Soykırımın mağduru mu yoksa mağruru mu
Muhammed Furkan Güneş
Dünyanın gözü önünde soykırım ve katliam yapanların, çıkıp özür dilemesini beklemek saflıktan başka bir şey olmaz herhalde.
Güney Afrika Cumhuriyeti'nin İsrail'e karşı, Soykırım Sözleşmesini ihlal ettiği gerekçesiyle, Uluslararası Adalet Divanın'da (ICJ) açtığı davanın ikinci gününde bütün pişkinliği ile İsrail sözlü savunmasını verdi.
Birleşmiş Milletlerin en üst mahkemesi olarak kabul edilen, Hollanda'nın Lahey kentindeki Uluslararası Adalet Divanı'nda Güney Afrika adına konuşan Hollanda Büyükelçisi Vusimuzi Madonsela'nın dillendirdiği "Yaygın insan hakları ihlallerinin on yıllardır cezasız kalması İsrail'i cesaretlendirdi" cümlesi dünyanın ve insanlığın geleceğine dair kaygılarımızı besleyen bizi karamsarlığa gömen önemli bir cümleydi.
Modensela'nın dikkatimizi çekmeye çalıştığı; eğer bu da cezasız kalırsa insanlığın bundan sonra yaşayacağı, şiddeti ve dozu katlanarak artacak bütün soykırım ve katliamların sorumlusu olacağımızdı.
Güney Afrika Cumhuriyetini temsil edenler suçlamaları tüm delilleriyle sunsa da maalesef İsrail pişkinlik ve arsızlıkla "Gazze'de her şeyi kanunlar çerçevesinde yaptık" demekten geri durmadı.
Büyük kısmı kadın ve çocukların oluşturduğu 23 bin masum insanı öldürdüğünü unutan hastaneleri dahi yerle bir ettiğini görmezden gelen ve savunmasını, Güney Afrika Cumhuriyetinin Hamas'ı desteklediği iddiası ve suçlamasıyla yapan İsrailli yetkililer tüm delilleriyle göz önünde olan soykırım için iftira demeye de utanmadı.
Nasıl bir iyimserlik ve saflıkla İsrail'in Soykırım Sözleşmesini ihlal ettiği ve soykırım yaptığını kabul etmesi beklenir bilmiyorum.
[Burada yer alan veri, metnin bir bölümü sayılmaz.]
-- ==== Sys2Proof/Safety.lean ====
section
/-! DEFINITION. The terms that claims use: a command that takes effect, what a command leaves as it was, and the invariants. -/

namespace Sys2Proof.Machine

/-- The command completes at `s`, and what it leaves has property `P`. -/
def Does (c : Instr) (s : State) (P : State → Prop) : Prop := ∃ t, exec c s = .next t ∧ P t

/-- The registers in which every command may note what it has done to the rings and queues: TAIL of the whey rings, and the flags of the
rings, the Hoop and the twin (R122, R125, R326, R347). -/
def noteReg (off : Nat) : Bool := [0x1010, 0x121C, 0x123C, 0x125C, 0x127C, 0x7010, 0x7810].contains off

/-- The rings as every command leaves them but for what it takes from and puts on them: descriptors, waits and settings are the same; shadows,
entries that wait, their counts, cue-store entries that wait for room and messages may have moved on (R114, R120, R123, R125). -/
def sameRing (s t : Dev) : Prop :=
  (∃ c w q x a b o m, t.ring = { s.ring with
      curd := c, whey := w, cues := q, wait := x, lostEvt := a, lostCpl := b, owed := o, msix := m }) ∧
    (∀ n, ∃ v w, t.curdOf n = { s.curdOf n with shadow := v, shadowDue := w }) ∧ ∀ v, ∃ p, t.msixOf v = { s.msixOf v with pend := p }

/-- The fault summary, but for FLT_LOCAL and FLT_LAST (R429, R430). -/
def sameFlt (s t : Dev) : Prop := ∃ l c, t.flt = { s.flt with local_ := l, last := c }

/-- The Hoop, but for its ports' queues and counts, and what it keeps for the unit itself (R325, R326). -/
def sameHoop (s t : Dev) : Prop := ∃ p o, t.hoop = { s.hoop with ports := p, own := o }

/-- The twin, but for what is on its way to the shadow (R346 to R348). -/
def sameTwin (s t : Dev) : Prop := ∃ a b c d, t.twin = { s.twin with told := a, deltas := b, image := c, imgOn := d }

/-- The bridge to the Rind, but for its note of the mailbox (R421) and of the clock in the window in progress (R405). -/
def sameBr (s t : Dev) : Prop := ∃ b l c, t.br = { s.br with told := b, limpSeen := l, clkCut := c }

/-- The areas of the device that a command changes only where the spec says so. The rings, the fault summary, the
queues of the Hoop, the deltas of the twin and the notes of the mailbox and the clock are brought up to date after every command, so that their areas are
the same but for that. -/
inductive Area where
  | clk
  | pwr
  | regs
  | tempo
  | chan
  | str
  | mtx
  | clr
  | rip
  | cult
  | harp
  | pins
  | car
  | trips
  | seq
  | ntc
  | ozh
  | kept
  | free
  | ring
  | hoop
  | twin
  | flt
  | br
  | rind
deriving DecidableEq, Repr

/-- Whether an area is the same in two states; of the registers, those in force and those last written, outside `noteReg`. -/
def Area.same (s t : State) : Area → Prop
  | .clk => t.dev.clk = s.dev.clk
  | .pwr => t.dev.pwr = s.dev.pwr
  | .regs => ∀ off, noteReg off = false → t.dev.force off = s.dev.force off ∧ t.dev.written off = s.dev.written off
  | .tempo => t.dev.tempo = s.dev.tempo
  | .chan => t.dev.chan = s.dev.chan
  | .str => t.dev.str = s.dev.str
  | .mtx => t.dev.mtx = s.dev.mtx
  | .clr => t.dev.clr = s.dev.clr
  | .rip => t.dev.rip = s.dev.rip
  | .cult => t.dev.cult = s.dev.cult
  | .harp => t.dev.harp = s.dev.harp
  | .pins => t.dev.pins = s.dev.pins
  | .car => t.dev.car = s.dev.car
  | .trips => t.dev.trips = s.dev.trips
  | .seq => t.dev.seq = s.dev.seq
  | .ntc => t.dev.ntcConv = s.dev.ntcConv
  | .ozh => t.dev.ozh = s.dev.ozh
  | .kept => t.dev.ozhKept = s.dev.ozhKept
  | .free => t.dev.free = s.dev.free
  | .ring => sameRing s.dev t.dev
  | .hoop => sameHoop s.dev t.dev
  | .twin => sameTwin s.dev t.dev
  | .flt => sameFlt s.dev t.dev
  | .br => sameBr s.dev t.dev
  | .rind => t.rind = s.rind

/-- Every area but those named is the same, and so is the queue of commands; what was put out stays put out. -/
def KeepsBut (areas : List Area) (s t : State) : Prop := 
  t.pending = s.pending ∧ s.dev.out <:+ t.dev.out ∧ ∀ a, a ∉ areas → a.same s t

/-- Every register outside `noteReg` that `p` does not name is the same, in force and as last written. -/
def RegsBut (p : Nat → Bool) (s t : State) : Prop :=
  ∀ off, noteReg off = false → p off = false → t.dev.force off = s.dev.force off ∧ t.dev.written off = s.dev.written off

/-! ### Descriptors -/

/-- The descriptor `d` is at the head of source `o`, may be accepted now, and executes at once on this unit: no check of Table DSC-3 refuses it
and it has no AT. -/
def Runs (o : Src) (d : Desc) (s : State) : Prop :=
  (s.dev.readyOf o).head? = some d ∧ s.dev.mayAccept o d = true ∧ s.dev.formRefused o d = none ∧ s.dev.destOf o d = .self ∧
    s.dev.modeRefuses d = false ∧ d.flag 0 = false

/-- The device with the head of a source taken off it (R116). -/
def State.taken (s : State) (o : Src) (d : Desc) : Dev := (s.dev.takeHead o d).2

/-- The head of the source is gone, counted as accepted on this tick. -/
def Took (o : Src) (s t : State) : Prop :=
  t.dev.readyOf o = (s.dev.readyOf o).tail ∧ t.dev.ring.serial = s.dev.ring.serial + 1 ∧ t.dev.ring.lastAccept = some s.dev.clk.now

/-- CI of the curd rings, which acceptance advances. -/
def ciReg (off : Nat) : Bool := decide (0x1100 ≤ off) && decide (off < 0x1200) && off % 0x20 = 0x1C

/-- The areas that acceptance and a completion change: a completion of a descriptor that came over a path may leave by radio. -/
def takenAreas : Src → List Area
  | .ring _ => [.ring, .regs]
  | _ => [.ring, .regs, .ozh]

/-- A descriptor of source `o` changed, beside what acceptance and a completion change, only `areas`, and of the registers only those that
`regs` names. -/
def RunsBut (areas : List Area) (regs : Nat → Bool) (o : Src) (s t : State) : Prop :=
  KeepsBut (takenAreas o ++ areas) s t ∧
    ∀ off, noteReg off = false → ciReg off = false → off ≠ 0x800C → regs off = false →
      t.dev.force off = s.dev.force off ∧ t.dev.written off = s.dev.written off

/-- Nothing new waits to complete: the flights, the fences and what waits for the Steward are the same. -/
def SameWaits (s t : State) : Prop :=
  t.dev.ring.flights = s.dev.ring.flights ∧ t.dev.ring.fences = s.dev.ring.fences ∧ t.dev.ring.steward = s.dev.ring.steward

/-- One more descriptor waits to complete: `d`, for `a`. -/
def Flies (o : Src) (d : Desc) (a : Await) (s t : State) : Prop :=
  ∃ f, t.dev.ring.flights = s.dev.ring.flights ++ [f] ∧ f.job.d = d ∧ f.job.src = o ∧ f.job.serial = s.dev.ring.serial ∧
    f.exec = s.dev.short ∧ f.await = a

/-- The descriptor `d` waits for the Steward or the flash: nothing else waits that did not before (R437, R443). -/
def StewardHolds (o : Src) (d : Desc) (s t : State) : Prop :=
  t.dev.ring.flights = s.dev.ring.flights ∧ t.dev.ring.fences = s.dev.ring.fences ∧
    ∃ j, t.dev.ring.steward = s.dev.ring.steward ++ [j] ∧ j.d = d ∧ j.src = o ∧ j.serial = s.dev.ring.serial

/-- The descriptor of host ring `n`, executed now, is answered at the tail of its whey ring, where an entry is due, the ring can take one, it
has been enabled since the last reset of the endpoint, and none waits for it (R118, R122, Table DSC-4). -/
def Answers (o : Src) (d : Desc) (st : Status) (detail : Nat) (s t : State) : Prop :=
  ∀ n : Fin 8, o = .ring n → (s.dev.curdOf n).haltAt = none → completionDue d st = true →
    let m : Nat := s.dev.rf (curdOff n + 0x18) 9 8
    s.dev.wheyCan m = true → s.dev.ring.shut.toNat.testBit m = false → s.dev.ring.wait = [] →
      .whey m (s.dev.wheyTail m) (s.dev.wheyAddr m) ⟨0, BitVec.ofNat 8 st.code, d.seq, s.dev.short, BitVec.ofNat 48 detail⟩ ∈ t.dev.out

/-- Job `j` of a host ring completes with a status, executed-at and detail: its entry is at the tail of its whey ring, under the conditions of
`Answers` (R118, R122, Table DSC-4). -/
def Lands (j : Job) (st : Status) (exec : Short) (detail : Nat) (s t : State) : Prop :=
  ∀ n, j.origin = .curd n → completionDue j.d (j.status st) = true →
    let m : Nat := s.dev.rf (curdOff n + 0x18) 9 8
    s.dev.wheyCan m = true → s.dev.ring.shut.toNat.testBit m = false → s.dev.ring.wait = [] →
      .whey m (s.dev.wheyTail m) (s.dev.wheyAddr m) (mkCompletion j.d (j.status st) exec detail) ∈ t.dev.out

/-- The device tells the host of event `code`: where the event ring can take an entry and none waits, the entry is written at its tail
(R122, R124, R169). -/
def Tells (code detail : Nat) (s t : State) : Prop :=
  s.dev.wheyCan s.dev.evtRing = true → s.dev.ring.owed = false → s.dev.ring.wait = [] →
    .whey s.dev.evtRing (s.dev.wheyTail s.dev.evtRing) (s.dev.wheyAddr s.dev.evtRing) ⟨1, 0, BitVec.ofNat 16 code, s.dev.short, BitVec.ofNat 48 detail⟩ ∈ t.dev.out

/-- A channel but for its stepwise value and its HANDOFF, with what they were before this tick. -/
def sameLevel (x y : Chan) : Prop := x.shift = y.shift ∧ x.level = y.level ∧ x.drive = y.drive

/-! ### The Rind -/

/-- Every calibration parameter of the Rind in its range; SHUNT is 0 until it is set (Table RND-7). -/
def Cal.ok (c : Cal) : Prop :=
  (c.shunt = 0 ∨ 100 ≤ c.shunt ∧ c.shunt ≤ 100000) ∧ c.ki.natAbs ≤ 50000 ∧ c.kv.natAbs ≤ 50000 ∧ c.oi.natAbs ≤ 1000000 ∧
    c.ov.natAbs ≤ 1000 ∧ 1 ≤ c.interval ∧ c.interval ≤ 240

/-- What holds of the Rind after every step: the ledger ring and the event log in canonical form within their places, at most 16 windows of history, only
written records collected, parameters in range, values that wait in range too, no sealing asked for without a shunt, and nothing that waits once
sealed (R406, R415 to R417). -/
def Rind.Inv (r : Rind) : Prop :=
  tabWf (fun _ => []) r.ring = true ∧ (∀ e ∈ r.ring, e.1 < 256) ∧ tabWf (fun _ => []) r.log = true ∧ (∀ e ∈ r.log, e.1 < 128) ∧ r.cHist.length ≤ 16 ∧
    (∀ a, r.ackno = some a → a < r.recno) ∧ r.cal.ok ∧ (∀ e ∈ r.calNext, calFits e.1 e.2 = true) ∧
    (r.sealReq = true → r.calSoon.shunt ≠ 0 ∧ r.sealed = false) ∧
    (r.sealed = true → r.cal.shunt ≠ 0 ∧ r.calNext = [] ∧ r.sealReq = false)

end Sys2Proof.Machine
end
Kimse de beklemiyor sanırım. Ama Soykırım Sözleşmesinin ne zaman ve neye istinaden çıkarıldığını hatırlamak belki bize yaşadığımız absürtlüğü ve içine düştüğümüz vahşi kısırdöngüyü anlamak açısından önemlidir.
Soykırım Sözleşmesi 9 Aralık 1948'de BM Genel Kurulunda kabul edilen 12 Ocak 1951'de yürürlüğe giren bir sözleşme.
Sözleşmenin içeriğini uzun uzadıya paylaşmaya gerek yok. Dileyen Türkiye'de de 1951 yılında yürürlüğe giren sözleşmenin metnine ulaşabilir ve detayları inceleyebilir.
Dikkat çekmek istediğim bu sözleşmenin 2. Dünya Savaşından sonra gündeme gelip yürürlüğe konmuş olması. Yahudilerin 1933 ve 1945 yılları arasında uğradıkları, adına Holokost dedikleri, katliam ve soykırımdan sonra bir daha benzeri yaşanmasın diye yürürlüğe konan bir sözleşme.
Holokost ile 6 milyon insanının katledildiğini dilinden düşürmeyenlerin Holokosta karşı çıkarılan Soykırım Sözleşmesini çiğnemesi ve bununla suçlanması insanlığın absürtlüğüne güzel bir örnektir.
Küresel anlamda büyük bir güce döndüğünde, Siyonist İsraillilerin, uğradıkları soykırımı misliyle Filistinli masumlara yaşatması ve bunu kendilerinde bir hak olarak görme arsızlığı, bugün kendilerini vurmasa da er geç tekrar kendilerine dönecek ve onları vuracak bir arsızlıktır.
İsrailli Siyonistler her ne kadar soykırımın mağduru ve kurbanı olduklarını dillerinden düşürmeseler de gelinen noktada soykırım mağruru olduklarını her defasında göstermekten geri durmuyorlar.